▶ **SOURCE MATERIAL**

-- ==== Sys2Proof/Machine/BusEvents.lean ====
section
/-! DEFINITION. The events of the sensing buses (chapters 3 and 4): SELFTEST_END, WAKE_PULSE_END, WAKE_END,
STUCK_RETRY_END, STUCK_LINE, ECHO_ERROR, IDLE_GAP_END, POLL_ROUND_START, SUMMARY_ANSWER, PROBE_ANSWER,
RESPONSE_WINDOW_END and TARGET_FRAME_END. -/

namespace Sys2Proof.Machine

/-- Test pattern 1 of the self-test (11.2). -/
def pattern1 : Byte := 0x55

/-- Test pattern 2 of the self-test (11.2). -/
def pattern2 : Byte := 0xAA

/-- The self-test ends by its patterns; pattern 2 is judged only when pattern 1 has passed (R72, R73). -/
def State.endSelfTest (s : State) (b : Fin 8) (back1 back2 : Option BusChar) : State :=
  if patternPasses pattern1 back1 && patternPasses pattern2 back2 then
    (s.setBus b (s.buses[b].wake s.now)).noteStartUp b fun x => { x with progress := .rollcall }
  else
    ((s.setBus b { s.buses[b] with state := .failed (patternPasses pattern1 back1) }).raise .bus).noteStartUp b
      fun x => { x with progress := .failed }

/-- SELFTEST_END (R72). -/
def execSelftestEnd (b : Fin 8) (back1 back2 : Option BusChar) (s : State) : Host.Outcome State Fault Refusal :=
  .next (
    match s.buses[b].state with
    | .selftest _ => (s.endSelfTest b back1 back2).settle
    | .off | .waking _ _ | .rollcall | .polling | .stuck _ _ | .failed _ => s)

/-- WAKE_PULSE_END (R74): the line is released, and the wake delay follows. -/
def execWakePulseEnd (b : Fin 8) (s : State) : Host.Outcome State Fault Refusal :=
  .next (
    match s.buses[b].state with
    | .waking (some _) e => s.setBus b { s.buses[b] with state := .waking none e }
    | .waking none _ | .off | .selftest _ | .rollcall | .polling | .stuck _ _ | .failed _ => s)

/-- WAKE_END (R74). -/
def execWakeEnd (b : Fin 8) (s : State) : Host.Outcome State Fault Refusal :=
  .next (
    match s.buses[b].state with
    | .waking _ _ => (s.setBus b (s.buses[b].enterRollCall s.now)).settle
    | .off | .selftest _ | .rollcall | .polling | .stuck _ _ | .failed _ => s)

/-- STUCK_RETRY_END (R75). -/
def execStuckRetryEnd (b : Fin 8) (s : State) : Host.Outcome State Fault Refusal :=
  .next (
    match s.buses[b].state with
    | .stuck _ _ => s.setBus b (s.buses[b].wake s.now)
    | .off | .selftest _ | .waking _ _ | .rollcall | .polling | .failed _ => s)

/-- Whether the monitor watches: a frame is in progress in ROLLCALL or POLLING (R68). -/
def Bus.watched (b : Bus) : Bool := b.frame.isSome && (b.state == .rollcall || b.state == .polling)

/-- The bus goes STUCK; its string leaves POLLING if it was there, and the start-up record takes the entry (R41, R75,
R196). -/
def State.goStuck (s : State) (b : Fin 8) (level : Level) : State :=
  let s1 := (s.setBus b (s.buses[b].toStuck level s.now)).raise .bus
  let s2 := if s.buses[b].isPolling then s1.stringLeavesPolling b else s1
  s2.noteStartUp b fun x => { x with progress := .rollcall, stuckSeen := true }

/-- STUCK_LINE (R68, R75): acts where what the monitor has seen is a stuck line. -/
def execStuckLine (b : Fin 8) (watch : LineWatch) (s : State) : Host.Outcome State Fault Refusal :=
  .next (if s.buses[b].watched && LineWatch.isStuck watch then (s.goStuck b watch.level).settle else s)

/-- The values a TARGET frame carries: those built, or those of the string record while they are not built yet (R64). -/
def State.targetOfFrame (s : State) (b : Fin 8) (f : Frame) : Target := f.built.getD s.strings[b].target

/-- The bit the master drives at a position of the frame in progress, the delimiter being position 0 (R60). -/
def State.drivenBit (s : State) (b : Fin 8) (f : Frame) (position : Nat) : Option Bool :=
  (frameBits f.kind f.address (s.targetOfFrame b f))[position]?

/-- The level the master gives the line of a bus in a bit time of the frame in progress (R61). An abandoned frame has left
the line released (R60). -/
def State.masterLevel (s : State) (b : Fin 8) : Bool :=
  match s.buses[b].frame with
  | some f =>
    if f.gapEnd.isSome then true
    else ((frameLevels f.kind f.address (s.targetOfFrame b f))[(s.now - f.start) / Config.busBit]?).getD true
  | none =>
    match s.buses[b].state with
    | .waking (some _) _ => false
    | .waking none _ | .off | .selftest _ | .rollcall | .polling | .stuck _ _ | .failed _ => true

/-- ECHO_ERROR (R60): a read-back bit that differs from the bit driven abandons the frame; the idle gap begins. -/
def execEchoError (b : Fin 8) (position : Nat) (readBack : Samples) (s : State) : Host.Outcome State Fault Refusal :=
  .next (
    match s.buses[b].openExchange [.summary, .probe, .target] with
    | none => s
    | some f =>
      match s.drivenBit b f position with
      | none => s
      | some driven =>
        if majority readBack = driven then s
        else s.setBus b { s.buses[b] with frame := some { f with gapEnd := some (s.now + Config.idleGap) } })

/-- An abandoned frame ends at the end of its idle gap: a SUMMARY or PROBE is judged ECHO, a TARGET counts as not sent
(R60, R64, R67, R69). -/
def State.endGap (s : State) (b : Fin 8) (f : Frame) : State :=
  match f.kind with
  | .summary => s.failedExchange b .summary f.address .echo
  | .probe => s.failedExchange b .probe f.address .echo
  | .target => (s.setBus b (s.buses[b].fail .echo 0)).afterTarget b

/-- IDLE_GAP_END (R60). -/
def execIdleGapEnd (b : Fin 8) (s : State) : Host.Outcome State Fault Refusal :=
  .next (
    match s.buses[b].frame.filter (·.gapEnd.isSome) with
    | some f => (s.endGap b f).settle
    | none => s)

/-- POLL_ROUND_START (R93). -/
def execPollRoundStart (b : Fin 8) (s : State) : Host.Outcome State Fault Refusal :=
  .next (if s.buses[b].isPolling && s.buses[b].round.nextStart.isSome then (s.startRound b).settle else s)

/-- SUMMARY_ANSWER (R65, R84): the last expected character ends a SUMMARY exchange; with characters missing or a framing
error the frame goes on to the end of its window. -/
def execSummaryAnswer (b : Fin 8) (chars : List BusChar) (s : State) : Host.Outcome State Fault Refusal :=
  .next (if answerComplete .summary chars then s.endExchange b [.summary] chars else s)

/-- PROBE_ANSWER (R65, R88): the last expected character ends a PROBE exchange; with characters missing or a framing error
the frame goes on to the end of its window. -/
def execProbeAnswer (b : Fin 8) (chars : List BusChar) (s : State) : Host.Outcome State Fault Refusal :=
  .next (if answerComplete .probe chars then s.endExchange b [.probe] chars else s)

/-- RESPONSE_WINDOW_END (R65): the end of an exchange with the characters found in the window. -/
def execResponseWindowEnd (b : Fin 8) (chars : List BusChar) (s : State) : Host.Outcome State Fault Refusal :=
  .next (s.endExchange b [.summary, .probe] chars)

/-- A TARGET frame sent whole: the values sent become the last target sent (R64). -/
def State.endTarget (s : State) (b : Fin 8) (f : Frame) : State :=
  (s.setBus b { s.buses[b] with lastTarget := some (s.targetOfFrame b f) }).afterTarget b

/-- TARGET_FRAME_END (R64). -/
def execTargetFrameEnd (b : Fin 8) (s : State) : Host.Outcome State Fault Refusal :=
  .next (
    match s.buses[b].openExchange [.target] with
    | some f => (s.endTarget b f).settle
    | none => s)

/-- Whether a TARGET frame in progress is about to build its first data character: its header has ended and its values
are not built (R61, R64). -/
def Frame.buildsNow (f : Frame) (now : Nat) : Bool :=
  f.kind == .target && f.built.isNone && f.gapEnd.isNone && decide (f.start + Config.headerTime ≤ now)

/-- The values of a TARGET frame built from the string record (R64, log 25). -/
def Bus.build (b : Bus) (r : StringRec) (now : Nat) : Bus :=
  match b.frame with
  | some f => if f.buildsNow now then { b with frame := some { f with built := some r.target } } else b
  | none => b

/-- A quantum of time passes, and every TARGET frame whose header has ended is built (log 1, 25). -/
def State.tick (s : State) : State :=
  { s with now := s.now + 1, buses := tab8 fun b => s.buses[b].build s.strings[b] (s.now + 1) }

end Sys2Proof.Machine
end

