/-- READ-CONNECTION at its owner (R159). -/
def ownerReadConnection (selector : Word) (s : State) : State × Answer :=
  if selector = 8 then (s, done s.breakerWords)
  else
    match stringOf selector with
    | some i => (s, done (s.contactors[i].words s.now))
    | none => (s, refuse .field)

/-- READ-CONNECTION (R159). -/
def execReadConnection (selector : Word) (s : State) : Host.Outcome State Fault Refusal :=
  .next (s.takeOrder (.readConnection selector) (ownerReadConnection selector))

/-- The timeout of a link state. -/
def LinkState.timeoutEnd : LinkState → Option Nat
  | .up e => some e
  | .down => none

/-- READ-LINK's results (R173). The rate, absent until the start-up profile load (R164), has its presence bit (11.1.6). -/
def Link.words (l : Link) (now : Nat) : List Word :=
  pack (fld 1 l.state.code ++ opt 4 (l.state.timeoutEnd.map (secondsLeft now)) ++ opt 2 (l.rate.map (·.code)) ++
    fld 3 l.queue.length ++ fld 2 l.transmitter.code ++ bit l.overrun ++ opt 3 (l.lastBad.map (·.code)) ++
    (match l.dc with
     | some d => [⟨1, 1⟩, ⟨16, d.voltage⟩, ⟨16, ageUnits now d.arrival⟩, ⟨16, signed 16 d.current⟩]
     | none => [⟨1, 0⟩, ⟨16, 0⟩, ⟨16, 0⟩, ⟨16, 0⟩]) ++
    fld 8 l.noticeCount.toNat)

/-- READ-LINK at its owner: the overrun mark is returned and then cleared (R173). -/
def ownerReadLink (s : State) : State × Answer :=
  ({ s with link := { s.link with overrun := false } }, done (s.link.words s.now))

/-- READ-LINK (R173). -/
def execReadLink (s : State) : Host.Outcome State Fault Refusal := .next (s.takeOrder .readLink ownerReadLink)

/-! ### READ-CLOCK, READ-PROFILE -/

/-- Day and second of the day as results (R194). -/
def SiteTime.words (t : SiteTime) : List Word := pack (fld 16 t.day ++ fld 17 t.second)

/-- READ-CLOCK at its owner (R194). -/
def ownerReadClock (s : State) : State × Answer := (s, done s.unit.clock.words)

/-- READ-CLOCK (R194). -/
def execReadClock (s : State) : Host.Outcome State Fault Refusal := .next (s.takeOrder .readClock ownerReadClock)

/-- The start-up record as fields (R196, R191). -/
def StartUp.fields (u : StartUp) (now : Nat) : List Field :=
  (match u.phase with
   | .running e => fld 1 0 ++ opt 1 none ++ opt 5 (some (secondsLeft now e))
   | .ended .complete => fld 1 1 ++ opt 1 (some 0) ++ opt 5 none
   | .ended .timeLimit => fld 1 1 ++ opt 1 (some 1) ++ opt 5 none) ++
  u.buses.toList.flatMap fun b => fld 3 b.progress.code ++ bit b.stuckSeen

/-- The status of READ-PROFILE, field code 0 (R191); GOOD is 0 and BAD is 1, COMMITTED is 0 and UNCOMMITTED is 1
(11.1.6). An erased checksum reads as a free value (log 14). -/
def State.statusWords (s : State) : List Word :=
  pack (fld 2 s.unit.mode.code ++ bit (!s.unit.storedGood) ++ bit (!s.unit.committed) ++
    fld 16 (s.unit.stored.checksum.getD (Config.erasedChecksum s.draws)).toNat ++ s.unit.startUp.fields s.now)

/-- READ-PROFILE at its owner (R191): working value and stored value of a field. -/
def ownerReadProfile (field index : Word) (s : State) : State × Answer :=
  if field = 0 then (s, done s.statusWords)
  else
    match writableField field.toNat index.toNat with
    | none => (s, refuse .field)
    | some i =>
      let w := fieldWidth field.toNat
      (s, done (pack (fld w (fieldNat s.unit.working.words field.toNat i) ++
        fld w (fieldNat s.unit.stored.words field.toNat i))))

/-- READ-PROFILE (R191). -/
def execReadProfile (field index : Word) (s : State) : Host.Outcome State Fault Refusal :=
  .next (s.takeOrder (.readProfile field index) (ownerReadProfile field index))

end Sys2Proof.Machine
end

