-- ==== Sys2Proof/Machine/LinkEvents.lean ====
section
/-! DEFINITION. The events of the Converter Link (chapter 8): RENEW_FRAME, REDUCE_FRAME, HANDBACK_FRAME, QUERY_FRAME,
BAD_FRAME, LINK_CHARACTER_TAKEN, LINK_TIMEOUT, FRAME_SENT and TRANSMIT_GAP_END. -/

namespace Sys2Proof.Machine

/-- The link record replaced. -/
def State.setLink (s : State) (l : Link) : State := { s with link := l }

/-! ### What the Permit Manager answers (R15, R28, R30) -/

/-- The Permit Manager's answer to a frame: state code, effective limit and report value (R165). -/
structure FrameAnswer where
  stateCode : Nat
  limit : Nat
  report : Report
deriving DecidableEq, Repr

/-- The answer that a permit as it stands gives with a report value (R165). -/
def Permit.answerWith (p : Permit) (r : Report) : FrameAnswer := ⟨p.state.code, p.effective, r⟩

/-- The answer of one slot's permit as it stands, with its reported reason. -/
def State.answerOf (s : State) (i : Fin 48) : FrameAnswer :=
  match s.slots[i].permit with
  | some p => p.answerWith p.reported
  | none => ⟨0, 0, .none⟩

/-- A new limit of a REDUCE applied, with its recomputation of the target (R10, R28). -/
def State.reduceSlot (s : State) (i : Fin 48) (p : Permit) (limit : Nat) : State :=
  (s.setPermit i { p with limits := p.limits.map fun l => ⟨limit, l.effective, l.rise⟩ }).retargetSlot .reduce i

/-- REDUCE of a standing permit of the converter (R28). -/
def State.takeReduce (s : State) (i : Fin 48) (p : Permit) (limit : Nat) : State × FrameAnswer :=
  if limit = 0 then (s, p.answerWith .field)
  else if p.requested < limit then (s, p.answerWith .raise)
  else (s.reduceSlot i p limit, (s.reduceSlot i p limit).answerOf i)

/-- The Permit Manager takes a valid frame (R15, R28, R30). -/
def State.permitFrame (s : State) (kind : InKind) (h : Handle) (valueA : Word) : State × FrameAnswer :=
  match s.resolve h with
  | none => (s, ⟨0, 0, .stale⟩)
  | some (i, p) =>
    if p.holder ≠ .converter then (s, p.answerWith .holder)
    else
      match kind with
      | .handback => ((s.retireSlot i).raise .permit, ⟨0, 0, .handback⟩)
      | .query => (s, p.answerWith p.reported)
      | .renew =>
        if p.state = .revoked then (s, p.answerWith p.reported)
        else (s.setPermit i (p.renewed s.now), p.answerWith p.reported)
      | .reduce =>
        if p.state = .revoked then (s, p.answerWith p.reported) else s.takeReduce i p valueA.toNat

/-! ### Valid frames (R165) -/

/-- Step 1: the timeout restarts, and a link that was DOWN goes UP with the LINK flag (R165, R171). -/
def State.linkAlive (s : State) : State :=
  (s.setLink { s.link with state := .up (s.now + Config.ms (100 * s.unit.active.linkTimeout)), buffer := [] }).raiseIf
    (s.link.state == .down) .link

/-- Step 2: a RENEW stores the DC-link value with its arrival and the present current, and the match is checked (R142,
R170). -/
def State.storeDc (s : State) (f : InFrame) : State :=
  match f.kind with
  | .renew =>
    State.checkMatch (s.setLink { s.link with dc := some ⟨f.valueA.toNat, s.now, f.valueB.toInt⟩ })
  | .reduce | .handback | .query => s

/-- The STATE reply to a frame (R165, 8.2). -/
def FrameAnswer.reply (a : FrameAnswer) (f : InFrame) : OutFrame where
  kind := .state
  handle := f.handle
  limit := a.limit
  stateCode := BitVec.ofNat 8 a.stateCode
  report := BitVec.ofNat 8 a.report.code
  tag := f.tag

/-- Step 4: a reply placed at the tail of the queue (R166). -/
def State.enqueue (s : State) (r : OutFrame) : State := s.setLink { s.link with queue := s.link.queue ++ [r] }

/-- An overrun: step 1 alone, the overrun mark and the LINK flag (R165). -/
def State.overrun (s : State) : State :=
  (s.linkAlive.setLink { s.linkAlive.link with overrun := true }).raise .link

/-- Steps 2 to 4 of a frame that finds room in the reply queue (R165). -/
def State.serveFrame (s : State) (f : InFrame) : State :=
  let x := (s.storeDc f).permitFrame f.kind f.handle f.valueA
  x.1.enqueue (x.2.reply f)

/-- A valid frame taken (R165). Before the start-up profile load the link receives nothing (R160). -/
def State.takeFrame (s : State) (f : InFrame) : State :=
  if s.link.rate.isNone then s
  else if 4 ≤ s.link.queue.length then s.overrun.settle
  else (s.linkAlive.serveFrame f).settle

/-- RENEW_FRAME (R15). -/
def execRenewFrame (slot generation : Byte) (dcLink current : Word) (tag : Byte) (s : State) :
    Host.Outcome State Fault Refusal :=
  .next (s.takeFrame ⟨.renew, ⟨slot, generation⟩, dcLink, current, tag⟩)

/-- REDUCE_FRAME (R28). Value B is not used. -/
def execReduceFrame (slot generation : Byte) (limit : Word) (tag : Byte) (s : State) : Host.Outcome State Fault Refusal :=
  .next (s.takeFrame ⟨.reduce, ⟨slot, generation⟩, limit, 0, tag⟩)

/-- HANDBACK_FRAME (R30). Values A and B are not used. -/
def execHandbackFrame (slot generation tag : Byte) (s : State) : Host.Outcome State Fault Refusal :=
  .next (s.takeFrame ⟨.handback, ⟨slot, generation⟩, 0, 0, tag⟩)

/-- QUERY_FRAME (R15). Values A and B are not used. -/
def execQueryFrame (slot generation tag : Byte) (s : State) : Host.Outcome State Fault Refusal :=
  .next (s.takeFrame ⟨.query, ⟨slot, generation⟩, 0, 0, tag⟩)

/-! ### Bad frames and characters (R162, R163) -/

/-- A bad frame judged: its cause is recorded and the LINK flag set; the buffer holds what is left (R163). -/
def State.badFrame (s : State) (cause : BadCause) (buffer : List RxChar) : State :=
  (s.setLink { s.link with lastBad := some cause, buffer := buffer }).raise .link

/-- The cause a BAD_FRAME names. -/
def badCause : BadEnd → BadCause
  | .framing => .framing
  | .noise => .noise
  | .check => .check
  | .kind => .kind
  | .broken _ => .broken

/-- What a BAD_FRAME leaves in the buffer: nothing after a complete frame, the new mark after a broken one (R162). -/
def badBuffer : BadEnd → List RxChar
  | .broken mark => (linkReceive mark).toList.filter RxChar.isMark
  | .framing => []
  | .noise => []
  | .check => []
  | .kind => []

/-- BAD_FRAME (R163). -/
def execBadFrame (cause : BadEnd) (s : State) : Host.Outcome State Fault Refusal :=
  .next (if s.link.rate.isNone then s else s.badFrame (badCause cause) (badBuffer cause))

/-- A complete frame judged (R163): a valid frame is taken, any other is bad. -/
def State.judgeNine (s : State) (cs : List RxChar) : State :=
  match judgeFrame cs with
  | .ok f => s.takeFrame f
  | .error cause => s.badFrame cause []

/-- A character that joins the frame in progress; the ninth completes it (R162). -/
def State.joinFrame (s : State) (c : RxChar) : State :=
  if s.link.buffer.length + 1 < 9 then s.setLink { s.link with buffer := s.link.buffer ++ [c] }
  else s.judgeNine (s.link.buffer ++ [c])

/-- A character taken by the receiver (R162). -/
def State.takeCharacter (s : State) (c : RxChar) : State :=
  match s.link.buffer, c.isMark with
  | [], true => s.setLink { s.link with buffer := [c] }
  | [], false => s
  | _ :: _, true => s.badFrame .broken [c]
  | _ :: _, false => s.joinFrame c

/-- LINK_CHARACTER_TAKEN (R161, R162). A fall whose start bit reads high is a glitch. -/
def execLinkCharacterTaken (character : LinkChar) (s : State) : Host.Outcome State Fault Refusal :=
  .next (
    match s.link.rate, linkReceive character with
    | some _, some c => s.takeCharacter c
    | _, _ => s)

/-! ### Timeout and transmitter -/

/-- LINK_TIMEOUT (R171). -/
def execLinkTimeout (s : State) : Host.Outcome State Fault Refusal :=
  .next (
    match s.link.state with
    | .up _ => ((s.setLink { s.link with state := .down }).raise .link).settle
    | .down => s)

/-- FRAME_SENT (R167): a gap of two character times follows, at the frame's rate (R172). -/
def execFrameSent (s : State) : Host.Outcome State Fault Refusal :=
  .next (
    match s.link.transmitter with
    | .sending _ rate _ => s.setLink { s.link with transmitter := .gap (s.now + 2 * rate.charTime) }
    | .idle | .gap _ => s)

/-- TRANSMIT_GAP_END (R167): the transmitter is IDLE and begins its next frame, if any. -/
def execTransmitGapEnd (s : State) : Host.Outcome State Fault Refusal :=
  .next (
    match s.link.transmitter with
    | .gap _ => State.linkStage (s.setLink { s.link with transmitter := .idle })
    | .idle | .sending _ _ _ => s)

end Sys2Proof.Machine
end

▶ **EXERCISE DIRECTIONS**
Look through the material above and pick out each line holding the word "goes".

▶ **THE COMPLETED TASK**
/-- The bus goes STUCK; its string leaves POLLING if it was there, and the start-up record takes the entry (R41, R75,
error the frame goes on to the end of its window. -/
the frame goes on to the end of its window. -/
/-- Step 1: the timeout restarts, and a link that was DOWN goes UP with the LINK flag (R165, R171). -/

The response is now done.